▶ Instructions for the task
Copy the whole listing below exactly.

▶ Records shown
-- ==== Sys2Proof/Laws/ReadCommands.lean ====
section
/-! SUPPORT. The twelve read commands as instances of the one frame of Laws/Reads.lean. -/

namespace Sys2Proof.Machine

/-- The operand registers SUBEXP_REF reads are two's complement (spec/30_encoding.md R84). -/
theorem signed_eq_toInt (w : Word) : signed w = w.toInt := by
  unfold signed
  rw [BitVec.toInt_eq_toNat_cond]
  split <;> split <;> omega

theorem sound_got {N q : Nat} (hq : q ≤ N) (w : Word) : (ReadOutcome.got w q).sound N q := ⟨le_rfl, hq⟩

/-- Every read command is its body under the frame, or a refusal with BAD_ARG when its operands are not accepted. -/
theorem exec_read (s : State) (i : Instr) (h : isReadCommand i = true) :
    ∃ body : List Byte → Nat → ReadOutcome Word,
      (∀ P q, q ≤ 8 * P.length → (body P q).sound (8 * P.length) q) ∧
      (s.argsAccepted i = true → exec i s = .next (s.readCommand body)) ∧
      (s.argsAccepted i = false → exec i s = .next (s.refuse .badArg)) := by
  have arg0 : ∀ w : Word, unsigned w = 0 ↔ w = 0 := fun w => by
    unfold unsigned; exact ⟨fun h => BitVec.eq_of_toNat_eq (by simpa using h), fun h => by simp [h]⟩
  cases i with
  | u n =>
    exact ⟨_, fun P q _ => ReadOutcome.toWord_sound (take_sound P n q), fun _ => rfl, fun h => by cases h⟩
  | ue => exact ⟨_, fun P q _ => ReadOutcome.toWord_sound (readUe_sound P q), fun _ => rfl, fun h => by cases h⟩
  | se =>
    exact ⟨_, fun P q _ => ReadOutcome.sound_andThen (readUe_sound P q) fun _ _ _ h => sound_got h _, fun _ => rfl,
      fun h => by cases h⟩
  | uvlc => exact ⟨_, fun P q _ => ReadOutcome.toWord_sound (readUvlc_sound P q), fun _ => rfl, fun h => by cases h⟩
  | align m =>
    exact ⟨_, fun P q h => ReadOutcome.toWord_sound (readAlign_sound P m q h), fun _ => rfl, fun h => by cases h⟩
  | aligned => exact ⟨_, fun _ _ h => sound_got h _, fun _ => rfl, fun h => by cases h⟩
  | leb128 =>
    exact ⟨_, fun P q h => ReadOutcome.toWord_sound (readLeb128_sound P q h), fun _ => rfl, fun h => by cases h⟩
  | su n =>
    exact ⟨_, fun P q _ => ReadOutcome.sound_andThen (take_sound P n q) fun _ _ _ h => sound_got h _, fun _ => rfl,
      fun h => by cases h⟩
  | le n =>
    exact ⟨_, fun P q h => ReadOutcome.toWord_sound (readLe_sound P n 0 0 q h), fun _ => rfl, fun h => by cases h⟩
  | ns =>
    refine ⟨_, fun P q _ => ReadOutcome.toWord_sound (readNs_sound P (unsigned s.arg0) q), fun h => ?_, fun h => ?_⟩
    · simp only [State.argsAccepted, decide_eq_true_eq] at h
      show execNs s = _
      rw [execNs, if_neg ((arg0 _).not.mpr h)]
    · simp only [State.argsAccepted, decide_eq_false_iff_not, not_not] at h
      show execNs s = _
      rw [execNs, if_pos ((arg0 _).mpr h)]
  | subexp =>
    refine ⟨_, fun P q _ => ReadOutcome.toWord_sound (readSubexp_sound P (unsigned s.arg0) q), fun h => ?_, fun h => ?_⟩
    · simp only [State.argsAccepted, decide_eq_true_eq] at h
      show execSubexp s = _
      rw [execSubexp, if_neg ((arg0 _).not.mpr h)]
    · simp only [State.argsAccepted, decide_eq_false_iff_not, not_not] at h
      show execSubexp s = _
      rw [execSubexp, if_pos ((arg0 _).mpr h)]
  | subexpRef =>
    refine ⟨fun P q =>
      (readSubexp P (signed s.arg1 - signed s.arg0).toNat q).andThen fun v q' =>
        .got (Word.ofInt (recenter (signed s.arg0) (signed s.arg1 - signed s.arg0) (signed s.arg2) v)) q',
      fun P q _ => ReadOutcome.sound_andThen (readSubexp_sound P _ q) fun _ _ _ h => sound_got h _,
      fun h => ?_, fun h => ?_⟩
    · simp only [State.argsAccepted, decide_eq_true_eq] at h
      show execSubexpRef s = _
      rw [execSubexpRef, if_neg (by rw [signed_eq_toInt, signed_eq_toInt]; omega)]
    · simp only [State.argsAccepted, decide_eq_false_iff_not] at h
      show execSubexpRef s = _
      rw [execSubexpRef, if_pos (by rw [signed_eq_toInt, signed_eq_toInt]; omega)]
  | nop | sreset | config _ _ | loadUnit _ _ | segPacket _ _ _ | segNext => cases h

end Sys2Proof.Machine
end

▶ Response to the task
-- ==== Sys2Proof/Laws/ReadCommands.lean ====
section
/-! SUPPORT. The twelve read commands as instances of the one frame of Laws/Reads.lean. -/

namespace Sys2Proof.Machine

/-- The operand registers SUBEXP_REF reads are two's complement (spec/30_encoding.md R84). -/
theorem signed_eq_toInt (w : Word) : signed w = w.toInt := by
  unfold signed
  rw [BitVec.toInt_eq_toNat_cond]
  split <;> split <;> omega

theorem sound_got {N q : Nat} (hq : q ≤ N) (w : Word) : (ReadOutcome.got w q).sound N q := ⟨le_rfl, hq⟩

/-- Every read command is its body under the frame, or a refusal with BAD_ARG when its operands are not accepted. -/
theorem exec_read (s : State) (i : Instr) (h : isReadCommand i = true) :
    ∃ body : List Byte → Nat → ReadOutcome Word,
      (∀ P q, q ≤ 8 * P.length → (body P q).sound (8 * P.length) q) ∧
      (s.argsAccepted i = true → exec i s = .next (s.readCommand body)) ∧
      (s.argsAccepted i = false → exec i s = .next (s.refuse .badArg)) := by
  have arg0 : ∀ w : Word, unsigned w = 0 ↔ w = 0 := fun w => by
    unfold unsigned; exact ⟨fun h => BitVec.eq_of_toNat_eq (by simpa using h), fun h => by simp [h]⟩
  cases i with
  | u n =>
    exact ⟨_, fun P q _ => ReadOutcome.toWord_sound (take_sound P n q), fun _ => rfl, fun h => by cases h⟩
  | ue => exact ⟨_, fun P q _ => ReadOutcome.toWord_sound (readUe_sound P q), fun _ => rfl, fun h => by cases h⟩
  | se =>
    exact ⟨_, fun P q _ => ReadOutcome.sound_andThen (readUe_sound P q) fun _ _ _ h => sound_got h _, fun _ => rfl,
      fun h => by cases h⟩
  | uvlc => exact ⟨_, fun P q _ => ReadOutcome.toWord_sound (readUvlc_sound P q), fun _ => rfl, fun h => by cases h⟩
  | align m =>
    exact ⟨_, fun P q h => ReadOutcome.toWord_sound (readAlign_sound P m q h), fun _ => rfl, fun h => by cases h⟩
  | aligned => exact ⟨_, fun _ _ h => sound_got h _, fun _ => rfl, fun h => by cases h⟩
  | leb128 =>
    exact ⟨_, fun P q h => ReadOutcome.toWord_sound (readLeb128_sound P q h), fun _ => rfl, fun h => by cases h⟩
  | su n =>
    exact ⟨_, fun P q _ => ReadOutcome.sound_andThen (take_sound P n q) fun _ _ _ h => sound_got h _, fun _ => rfl,
      fun h => by cases h⟩
  | le n =>
    exact ⟨_, fun P q h => ReadOutcome.toWord_sound (readLe_sound P n 0 0 q h), fun _ => rfl, fun h => by cases h⟩
  | ns =>
    refine ⟨_, fun P q _ => ReadOutcome.toWord_sound (readNs_sound P (unsigned s.arg0) q), fun h => ?_, fun h => ?_⟩
    · simp only [State.argsAccepted, decide_eq_true_eq] at h
      show execNs s = _
      rw [execNs, if_neg ((arg0 _).not.mpr h)]
    · simp only [State.argsAccepted, decide_eq_false_iff_not, not_not] at h
      show execNs s = _
      rw [execNs, if_pos ((arg0 _).mpr h)]
  | subexp =>
    refine ⟨_, fun P q _ => ReadOutcome.toWord_sound (readSubexp_sound P (unsigned s.arg0) q), fun h => ?_, fun h => ?_⟩
    · simp only [State.argsAccepted, decide_eq_true_eq] at h
      show execSubexp s = _
      rw [execSubexp, if_neg ((arg0 _).not.mpr h)]
    · simp only [State.argsAccepted, decide_eq_false_iff_not, not_not] at h
      show execSubexp s = _
      rw [execSubexp, if_pos ((arg0 _).mpr h)]
  | subexpRef =>
    refine ⟨fun P q =>
      (readSubexp P (signed s.arg1 - signed s.arg0).toNat q).andThen fun v q' =>
        .got (Word.ofInt (recenter (signed s.arg0) (signed s.arg1 - signed s.arg0) (signed s.arg2) v)) q',
      fun P q _ => ReadOutcome.sound_andThen (readSubexp_sound P _ q) fun _ _ _ h => sound_got h _,
      fun h => ?_, fun h => ?_⟩
    · simp only [State.argsAccepted, decide_eq_true_eq] at h
      show execSubexpRef s = _
      rw [execSubexpRef, if_neg (by rw [signed_eq_toInt, signed_eq_toInt]; omega)]
    · simp only [State.argsAccepted, decide_eq_false_iff_not] at h
      show execSubexpRef s = _
      rw [execSubexpRef, if_pos (by rw [signed_eq_toInt, signed_eq_toInt]; omega)]
  | nop | sreset | config _ _ | loadUnit _ _ | segPacket _ _ _ | segNext => cases h

end Sys2Proof.Machine
end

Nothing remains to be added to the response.